__EXERCISE__: Below are some records. Return exactly the lines from the one with "(∀ m, s.mapper = .mbc3 m → rtc" to the one with "def Obligations.FaultedStateIsQuiescent : Prop", and nothing else.

[[ INPUT FOR THIS TASK, beginning ]]

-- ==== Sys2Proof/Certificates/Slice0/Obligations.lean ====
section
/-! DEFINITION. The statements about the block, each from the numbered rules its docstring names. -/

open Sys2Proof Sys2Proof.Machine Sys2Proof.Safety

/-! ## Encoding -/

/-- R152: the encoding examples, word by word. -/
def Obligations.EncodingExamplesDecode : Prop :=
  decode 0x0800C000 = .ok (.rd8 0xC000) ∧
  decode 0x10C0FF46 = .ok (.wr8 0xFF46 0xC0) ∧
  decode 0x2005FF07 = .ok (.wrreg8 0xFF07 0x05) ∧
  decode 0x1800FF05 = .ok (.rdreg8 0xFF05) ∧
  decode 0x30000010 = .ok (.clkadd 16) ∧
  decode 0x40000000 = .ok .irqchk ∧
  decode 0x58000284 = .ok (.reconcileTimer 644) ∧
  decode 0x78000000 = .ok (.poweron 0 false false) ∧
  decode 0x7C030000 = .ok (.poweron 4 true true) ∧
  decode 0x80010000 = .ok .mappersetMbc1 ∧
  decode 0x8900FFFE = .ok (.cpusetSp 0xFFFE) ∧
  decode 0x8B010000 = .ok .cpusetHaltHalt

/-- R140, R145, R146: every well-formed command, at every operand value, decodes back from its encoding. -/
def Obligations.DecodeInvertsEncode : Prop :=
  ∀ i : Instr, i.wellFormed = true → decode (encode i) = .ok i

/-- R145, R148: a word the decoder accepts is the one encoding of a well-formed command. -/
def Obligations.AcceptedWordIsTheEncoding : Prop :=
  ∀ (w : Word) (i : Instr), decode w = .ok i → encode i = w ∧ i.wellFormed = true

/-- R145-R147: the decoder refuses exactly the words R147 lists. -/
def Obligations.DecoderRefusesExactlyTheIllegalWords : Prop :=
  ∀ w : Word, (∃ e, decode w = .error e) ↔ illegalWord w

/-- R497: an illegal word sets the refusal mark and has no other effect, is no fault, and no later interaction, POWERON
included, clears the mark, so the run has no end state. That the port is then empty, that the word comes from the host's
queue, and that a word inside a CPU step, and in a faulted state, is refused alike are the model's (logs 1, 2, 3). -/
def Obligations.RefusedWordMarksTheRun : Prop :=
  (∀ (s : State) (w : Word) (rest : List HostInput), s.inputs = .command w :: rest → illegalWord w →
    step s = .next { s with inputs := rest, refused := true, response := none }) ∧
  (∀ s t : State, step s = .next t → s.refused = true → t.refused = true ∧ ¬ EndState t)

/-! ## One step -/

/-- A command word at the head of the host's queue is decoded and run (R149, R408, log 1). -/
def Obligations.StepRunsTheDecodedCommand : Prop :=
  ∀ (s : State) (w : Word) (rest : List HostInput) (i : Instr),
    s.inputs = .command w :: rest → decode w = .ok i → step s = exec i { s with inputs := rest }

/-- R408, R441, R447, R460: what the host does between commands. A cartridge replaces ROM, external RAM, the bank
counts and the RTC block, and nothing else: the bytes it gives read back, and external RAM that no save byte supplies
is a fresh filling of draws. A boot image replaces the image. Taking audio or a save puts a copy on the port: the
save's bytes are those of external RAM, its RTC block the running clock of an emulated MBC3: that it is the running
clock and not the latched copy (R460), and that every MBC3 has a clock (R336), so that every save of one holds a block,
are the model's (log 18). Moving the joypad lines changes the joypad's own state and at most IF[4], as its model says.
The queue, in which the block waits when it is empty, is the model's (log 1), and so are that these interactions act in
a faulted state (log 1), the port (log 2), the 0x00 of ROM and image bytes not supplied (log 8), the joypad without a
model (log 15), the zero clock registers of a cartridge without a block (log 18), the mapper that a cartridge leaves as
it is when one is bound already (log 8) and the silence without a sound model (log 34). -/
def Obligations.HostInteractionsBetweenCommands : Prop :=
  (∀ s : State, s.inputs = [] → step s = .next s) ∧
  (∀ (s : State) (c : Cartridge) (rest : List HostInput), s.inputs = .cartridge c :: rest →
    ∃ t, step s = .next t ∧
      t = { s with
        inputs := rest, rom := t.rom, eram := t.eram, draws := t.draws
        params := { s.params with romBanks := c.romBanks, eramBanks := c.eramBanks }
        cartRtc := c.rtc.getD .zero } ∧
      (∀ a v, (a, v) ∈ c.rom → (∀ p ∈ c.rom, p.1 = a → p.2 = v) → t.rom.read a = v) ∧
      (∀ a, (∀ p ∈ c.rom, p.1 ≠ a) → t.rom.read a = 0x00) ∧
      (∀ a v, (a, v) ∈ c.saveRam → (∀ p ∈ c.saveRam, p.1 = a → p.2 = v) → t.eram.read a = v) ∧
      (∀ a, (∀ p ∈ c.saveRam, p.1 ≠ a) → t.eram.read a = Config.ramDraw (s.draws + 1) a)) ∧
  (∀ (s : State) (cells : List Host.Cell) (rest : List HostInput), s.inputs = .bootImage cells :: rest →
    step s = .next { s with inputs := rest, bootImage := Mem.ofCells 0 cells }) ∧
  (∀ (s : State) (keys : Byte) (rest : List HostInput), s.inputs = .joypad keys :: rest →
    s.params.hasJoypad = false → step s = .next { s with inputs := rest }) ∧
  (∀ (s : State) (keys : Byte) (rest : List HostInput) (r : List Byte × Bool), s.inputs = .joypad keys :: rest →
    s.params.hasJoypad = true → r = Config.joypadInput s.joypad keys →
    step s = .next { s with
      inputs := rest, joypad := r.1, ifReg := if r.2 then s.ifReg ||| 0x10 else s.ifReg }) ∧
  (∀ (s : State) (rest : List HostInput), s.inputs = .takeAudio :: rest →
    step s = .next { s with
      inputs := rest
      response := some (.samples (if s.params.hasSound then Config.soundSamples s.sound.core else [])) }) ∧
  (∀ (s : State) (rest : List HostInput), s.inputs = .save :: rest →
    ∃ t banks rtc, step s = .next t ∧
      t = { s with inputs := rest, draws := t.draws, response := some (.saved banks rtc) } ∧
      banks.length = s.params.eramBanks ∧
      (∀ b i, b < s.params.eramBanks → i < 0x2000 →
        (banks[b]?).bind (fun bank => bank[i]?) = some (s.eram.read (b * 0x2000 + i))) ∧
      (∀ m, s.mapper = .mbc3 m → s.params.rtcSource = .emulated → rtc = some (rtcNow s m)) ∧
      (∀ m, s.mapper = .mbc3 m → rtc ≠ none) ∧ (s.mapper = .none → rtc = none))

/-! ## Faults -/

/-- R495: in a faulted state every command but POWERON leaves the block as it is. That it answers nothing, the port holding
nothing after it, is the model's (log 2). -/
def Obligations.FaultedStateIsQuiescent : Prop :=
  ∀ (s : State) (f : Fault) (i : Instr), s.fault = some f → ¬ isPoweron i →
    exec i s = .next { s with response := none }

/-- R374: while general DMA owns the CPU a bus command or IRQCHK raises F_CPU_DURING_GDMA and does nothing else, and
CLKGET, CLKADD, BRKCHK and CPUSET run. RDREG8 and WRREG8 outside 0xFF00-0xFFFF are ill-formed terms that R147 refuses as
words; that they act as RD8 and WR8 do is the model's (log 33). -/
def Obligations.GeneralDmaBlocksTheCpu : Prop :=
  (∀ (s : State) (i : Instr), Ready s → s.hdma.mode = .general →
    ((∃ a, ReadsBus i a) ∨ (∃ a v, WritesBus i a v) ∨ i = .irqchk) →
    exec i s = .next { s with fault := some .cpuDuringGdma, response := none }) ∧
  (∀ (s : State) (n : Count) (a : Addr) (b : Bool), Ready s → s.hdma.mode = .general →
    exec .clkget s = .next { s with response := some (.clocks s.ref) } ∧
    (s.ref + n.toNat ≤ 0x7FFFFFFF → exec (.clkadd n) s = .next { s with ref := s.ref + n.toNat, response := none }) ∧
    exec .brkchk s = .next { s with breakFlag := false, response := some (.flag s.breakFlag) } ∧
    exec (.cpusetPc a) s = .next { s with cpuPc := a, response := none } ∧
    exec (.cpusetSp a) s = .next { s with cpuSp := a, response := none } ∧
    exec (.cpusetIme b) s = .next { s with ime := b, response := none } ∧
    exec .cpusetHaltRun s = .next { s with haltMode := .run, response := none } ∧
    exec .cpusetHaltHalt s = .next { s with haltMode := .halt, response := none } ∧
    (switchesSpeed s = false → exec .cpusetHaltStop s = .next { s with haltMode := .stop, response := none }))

[[ INPUT FOR THIS TASK, end ]]
[[ INPUT FOR THIS TASK, beginning ]]

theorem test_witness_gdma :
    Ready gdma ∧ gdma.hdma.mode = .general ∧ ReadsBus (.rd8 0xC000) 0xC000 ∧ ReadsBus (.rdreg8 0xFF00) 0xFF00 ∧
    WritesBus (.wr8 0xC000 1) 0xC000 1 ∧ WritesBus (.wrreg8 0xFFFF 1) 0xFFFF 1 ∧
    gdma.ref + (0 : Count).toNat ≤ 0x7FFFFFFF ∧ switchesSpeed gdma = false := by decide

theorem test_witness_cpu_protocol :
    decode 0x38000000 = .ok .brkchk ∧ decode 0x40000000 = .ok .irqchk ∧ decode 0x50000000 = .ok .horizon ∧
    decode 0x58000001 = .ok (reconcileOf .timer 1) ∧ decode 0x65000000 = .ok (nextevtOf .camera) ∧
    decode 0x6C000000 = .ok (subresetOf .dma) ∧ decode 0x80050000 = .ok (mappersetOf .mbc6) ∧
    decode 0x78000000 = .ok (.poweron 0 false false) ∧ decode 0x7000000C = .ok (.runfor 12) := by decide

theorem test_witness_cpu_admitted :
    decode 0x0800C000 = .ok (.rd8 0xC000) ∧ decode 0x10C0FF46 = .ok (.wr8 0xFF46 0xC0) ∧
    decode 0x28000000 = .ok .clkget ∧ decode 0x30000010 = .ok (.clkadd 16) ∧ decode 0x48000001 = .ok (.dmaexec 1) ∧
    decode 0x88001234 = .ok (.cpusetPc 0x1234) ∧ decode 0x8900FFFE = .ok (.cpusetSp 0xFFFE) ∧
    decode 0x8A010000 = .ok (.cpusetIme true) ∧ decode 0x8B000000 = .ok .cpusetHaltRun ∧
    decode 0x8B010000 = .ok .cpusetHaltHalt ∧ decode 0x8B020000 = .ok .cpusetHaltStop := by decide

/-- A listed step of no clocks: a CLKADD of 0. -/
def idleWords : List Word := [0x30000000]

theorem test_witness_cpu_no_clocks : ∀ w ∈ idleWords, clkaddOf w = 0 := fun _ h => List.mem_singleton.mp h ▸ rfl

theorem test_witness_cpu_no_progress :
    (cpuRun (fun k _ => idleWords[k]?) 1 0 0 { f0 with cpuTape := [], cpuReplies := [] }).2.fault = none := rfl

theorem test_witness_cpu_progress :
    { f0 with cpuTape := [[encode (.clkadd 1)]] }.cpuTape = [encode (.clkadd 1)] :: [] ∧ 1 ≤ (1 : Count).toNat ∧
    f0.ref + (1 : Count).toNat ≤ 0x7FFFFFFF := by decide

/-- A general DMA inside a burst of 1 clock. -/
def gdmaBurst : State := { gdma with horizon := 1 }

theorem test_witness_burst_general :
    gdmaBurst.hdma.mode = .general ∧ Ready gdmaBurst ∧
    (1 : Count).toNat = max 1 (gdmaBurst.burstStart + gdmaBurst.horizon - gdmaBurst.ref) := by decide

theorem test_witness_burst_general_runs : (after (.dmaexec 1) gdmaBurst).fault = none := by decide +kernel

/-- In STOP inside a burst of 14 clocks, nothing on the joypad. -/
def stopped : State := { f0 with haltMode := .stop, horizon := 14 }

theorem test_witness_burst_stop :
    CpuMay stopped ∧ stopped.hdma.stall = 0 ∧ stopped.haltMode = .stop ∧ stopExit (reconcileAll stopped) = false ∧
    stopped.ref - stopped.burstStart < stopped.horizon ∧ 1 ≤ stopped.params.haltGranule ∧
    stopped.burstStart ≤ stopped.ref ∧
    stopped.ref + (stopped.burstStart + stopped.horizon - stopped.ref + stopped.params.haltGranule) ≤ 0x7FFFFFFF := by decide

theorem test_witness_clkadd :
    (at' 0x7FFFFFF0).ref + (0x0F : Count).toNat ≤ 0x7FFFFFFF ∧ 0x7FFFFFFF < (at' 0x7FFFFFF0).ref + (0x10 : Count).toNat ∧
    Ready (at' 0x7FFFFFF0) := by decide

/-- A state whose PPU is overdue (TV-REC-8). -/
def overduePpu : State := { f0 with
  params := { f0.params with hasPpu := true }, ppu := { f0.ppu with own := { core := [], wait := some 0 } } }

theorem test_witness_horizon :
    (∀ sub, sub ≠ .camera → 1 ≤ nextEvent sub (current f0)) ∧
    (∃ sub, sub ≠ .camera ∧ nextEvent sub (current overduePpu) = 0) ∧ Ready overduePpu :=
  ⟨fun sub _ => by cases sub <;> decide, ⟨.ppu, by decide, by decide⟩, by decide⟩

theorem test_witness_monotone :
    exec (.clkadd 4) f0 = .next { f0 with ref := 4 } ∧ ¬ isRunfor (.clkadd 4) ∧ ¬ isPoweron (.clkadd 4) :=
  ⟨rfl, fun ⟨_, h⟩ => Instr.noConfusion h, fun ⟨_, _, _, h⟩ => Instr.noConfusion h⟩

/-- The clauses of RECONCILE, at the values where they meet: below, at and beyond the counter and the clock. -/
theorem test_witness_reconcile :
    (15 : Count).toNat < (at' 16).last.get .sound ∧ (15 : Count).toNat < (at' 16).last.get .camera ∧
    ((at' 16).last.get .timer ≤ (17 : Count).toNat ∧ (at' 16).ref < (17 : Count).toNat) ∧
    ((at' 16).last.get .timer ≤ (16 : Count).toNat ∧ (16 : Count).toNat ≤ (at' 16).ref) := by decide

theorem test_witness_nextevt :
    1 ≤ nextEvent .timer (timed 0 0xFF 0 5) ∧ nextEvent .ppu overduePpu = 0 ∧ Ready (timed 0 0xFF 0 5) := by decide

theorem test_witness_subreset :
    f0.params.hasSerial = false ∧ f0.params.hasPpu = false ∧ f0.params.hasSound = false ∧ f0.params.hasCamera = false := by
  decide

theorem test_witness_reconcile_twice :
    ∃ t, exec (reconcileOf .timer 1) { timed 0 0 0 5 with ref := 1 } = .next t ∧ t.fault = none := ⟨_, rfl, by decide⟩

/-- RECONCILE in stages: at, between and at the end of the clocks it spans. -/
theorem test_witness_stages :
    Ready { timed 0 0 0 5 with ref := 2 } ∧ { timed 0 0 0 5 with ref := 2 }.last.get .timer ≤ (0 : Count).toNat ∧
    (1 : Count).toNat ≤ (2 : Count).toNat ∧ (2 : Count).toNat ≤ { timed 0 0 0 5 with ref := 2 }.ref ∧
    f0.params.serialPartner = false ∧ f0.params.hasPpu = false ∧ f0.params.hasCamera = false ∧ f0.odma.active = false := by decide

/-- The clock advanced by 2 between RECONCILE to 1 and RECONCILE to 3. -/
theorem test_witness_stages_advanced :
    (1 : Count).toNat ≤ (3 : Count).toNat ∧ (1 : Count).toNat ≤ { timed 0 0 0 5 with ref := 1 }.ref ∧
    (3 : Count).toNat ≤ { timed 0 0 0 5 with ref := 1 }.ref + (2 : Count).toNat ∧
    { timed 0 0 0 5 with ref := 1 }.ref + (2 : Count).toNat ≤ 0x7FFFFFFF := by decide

[[ INPUT FOR THIS TASK, end ]]
[[ INPUT FOR THIS TASK, beginning ]]

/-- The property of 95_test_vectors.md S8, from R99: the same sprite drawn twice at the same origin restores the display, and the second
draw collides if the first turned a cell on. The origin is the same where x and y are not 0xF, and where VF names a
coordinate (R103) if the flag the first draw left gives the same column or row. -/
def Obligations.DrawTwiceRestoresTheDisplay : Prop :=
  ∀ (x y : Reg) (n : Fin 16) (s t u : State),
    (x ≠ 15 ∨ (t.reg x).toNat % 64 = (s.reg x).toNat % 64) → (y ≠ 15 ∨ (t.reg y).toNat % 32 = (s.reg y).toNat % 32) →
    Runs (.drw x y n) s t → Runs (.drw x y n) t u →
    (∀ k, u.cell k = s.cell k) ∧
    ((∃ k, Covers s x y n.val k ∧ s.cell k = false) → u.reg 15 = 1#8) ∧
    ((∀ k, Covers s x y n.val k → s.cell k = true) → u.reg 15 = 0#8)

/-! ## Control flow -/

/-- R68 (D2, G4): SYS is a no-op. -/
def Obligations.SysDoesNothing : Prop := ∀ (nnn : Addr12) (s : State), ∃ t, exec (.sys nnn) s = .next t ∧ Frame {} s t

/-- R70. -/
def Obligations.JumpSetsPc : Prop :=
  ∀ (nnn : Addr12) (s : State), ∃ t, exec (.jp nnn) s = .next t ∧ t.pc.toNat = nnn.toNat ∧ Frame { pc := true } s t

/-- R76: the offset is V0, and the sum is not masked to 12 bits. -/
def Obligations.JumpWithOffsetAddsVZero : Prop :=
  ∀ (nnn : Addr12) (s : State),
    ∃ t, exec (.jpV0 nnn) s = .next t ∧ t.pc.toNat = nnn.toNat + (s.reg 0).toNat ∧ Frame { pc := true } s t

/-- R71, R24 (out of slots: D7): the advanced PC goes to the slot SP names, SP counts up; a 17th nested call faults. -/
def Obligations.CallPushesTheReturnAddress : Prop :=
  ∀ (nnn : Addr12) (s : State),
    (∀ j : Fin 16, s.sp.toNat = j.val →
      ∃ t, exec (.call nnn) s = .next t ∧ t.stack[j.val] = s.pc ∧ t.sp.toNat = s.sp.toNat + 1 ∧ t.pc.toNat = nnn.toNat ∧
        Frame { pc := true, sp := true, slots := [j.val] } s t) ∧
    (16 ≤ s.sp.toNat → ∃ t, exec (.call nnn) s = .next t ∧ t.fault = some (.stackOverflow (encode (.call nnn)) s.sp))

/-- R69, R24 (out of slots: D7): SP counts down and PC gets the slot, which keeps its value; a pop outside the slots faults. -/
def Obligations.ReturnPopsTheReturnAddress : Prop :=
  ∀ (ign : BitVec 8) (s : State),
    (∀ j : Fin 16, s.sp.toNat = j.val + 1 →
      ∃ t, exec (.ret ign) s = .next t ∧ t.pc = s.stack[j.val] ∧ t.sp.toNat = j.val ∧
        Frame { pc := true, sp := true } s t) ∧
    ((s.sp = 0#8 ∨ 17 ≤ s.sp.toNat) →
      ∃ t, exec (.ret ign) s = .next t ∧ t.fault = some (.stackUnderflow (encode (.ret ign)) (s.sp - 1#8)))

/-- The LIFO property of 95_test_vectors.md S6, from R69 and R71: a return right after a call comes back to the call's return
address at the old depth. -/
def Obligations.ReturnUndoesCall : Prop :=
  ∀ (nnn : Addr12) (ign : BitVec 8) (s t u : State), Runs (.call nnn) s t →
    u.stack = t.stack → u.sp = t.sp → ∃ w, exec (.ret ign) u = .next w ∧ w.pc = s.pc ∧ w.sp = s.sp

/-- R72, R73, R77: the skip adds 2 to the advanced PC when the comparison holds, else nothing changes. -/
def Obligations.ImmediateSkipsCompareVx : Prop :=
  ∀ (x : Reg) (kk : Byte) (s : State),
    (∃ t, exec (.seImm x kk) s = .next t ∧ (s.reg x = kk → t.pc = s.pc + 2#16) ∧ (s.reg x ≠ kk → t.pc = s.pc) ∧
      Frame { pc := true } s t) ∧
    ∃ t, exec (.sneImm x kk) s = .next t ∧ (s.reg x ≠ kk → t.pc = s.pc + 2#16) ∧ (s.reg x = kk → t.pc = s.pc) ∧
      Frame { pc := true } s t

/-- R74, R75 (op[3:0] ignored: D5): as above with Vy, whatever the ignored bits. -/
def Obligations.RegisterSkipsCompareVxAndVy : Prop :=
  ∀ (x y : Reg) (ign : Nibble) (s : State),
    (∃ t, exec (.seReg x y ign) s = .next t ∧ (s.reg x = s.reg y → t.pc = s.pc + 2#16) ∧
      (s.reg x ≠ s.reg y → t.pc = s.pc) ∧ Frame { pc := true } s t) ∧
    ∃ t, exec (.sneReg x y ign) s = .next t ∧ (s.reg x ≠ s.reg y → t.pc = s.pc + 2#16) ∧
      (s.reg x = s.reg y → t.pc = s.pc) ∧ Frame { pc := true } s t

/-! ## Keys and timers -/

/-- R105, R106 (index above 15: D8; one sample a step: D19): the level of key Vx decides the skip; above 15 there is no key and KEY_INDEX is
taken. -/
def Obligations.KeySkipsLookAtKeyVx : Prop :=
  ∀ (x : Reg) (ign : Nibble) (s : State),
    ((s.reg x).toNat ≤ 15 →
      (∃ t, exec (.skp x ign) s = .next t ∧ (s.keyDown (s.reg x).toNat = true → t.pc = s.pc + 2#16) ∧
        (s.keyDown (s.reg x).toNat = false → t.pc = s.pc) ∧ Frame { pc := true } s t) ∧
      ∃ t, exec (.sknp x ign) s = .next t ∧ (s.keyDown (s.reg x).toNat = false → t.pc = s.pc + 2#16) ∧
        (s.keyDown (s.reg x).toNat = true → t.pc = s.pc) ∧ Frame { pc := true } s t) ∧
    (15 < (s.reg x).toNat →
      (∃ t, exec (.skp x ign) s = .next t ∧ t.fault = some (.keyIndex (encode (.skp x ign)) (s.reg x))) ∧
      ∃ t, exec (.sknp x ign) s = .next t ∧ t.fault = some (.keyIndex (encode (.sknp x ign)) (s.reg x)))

[[ INPUT FOR THIS TASK, end ]]

__EXERCISE SOLUTION__:
      (∀ m, s.mapper = .mbc3 m → rtc ≠ none) ∧ (s.mapper = .none → rtc = none))

/-! ## Faults -/

/-- R495: in a faulted state every command but POWERON leaves the block as it is. That it answers nothing, the port holding
nothing after it, is the model's (log 2). -/
def Obligations.FaultedStateIsQuiescent : Prop :=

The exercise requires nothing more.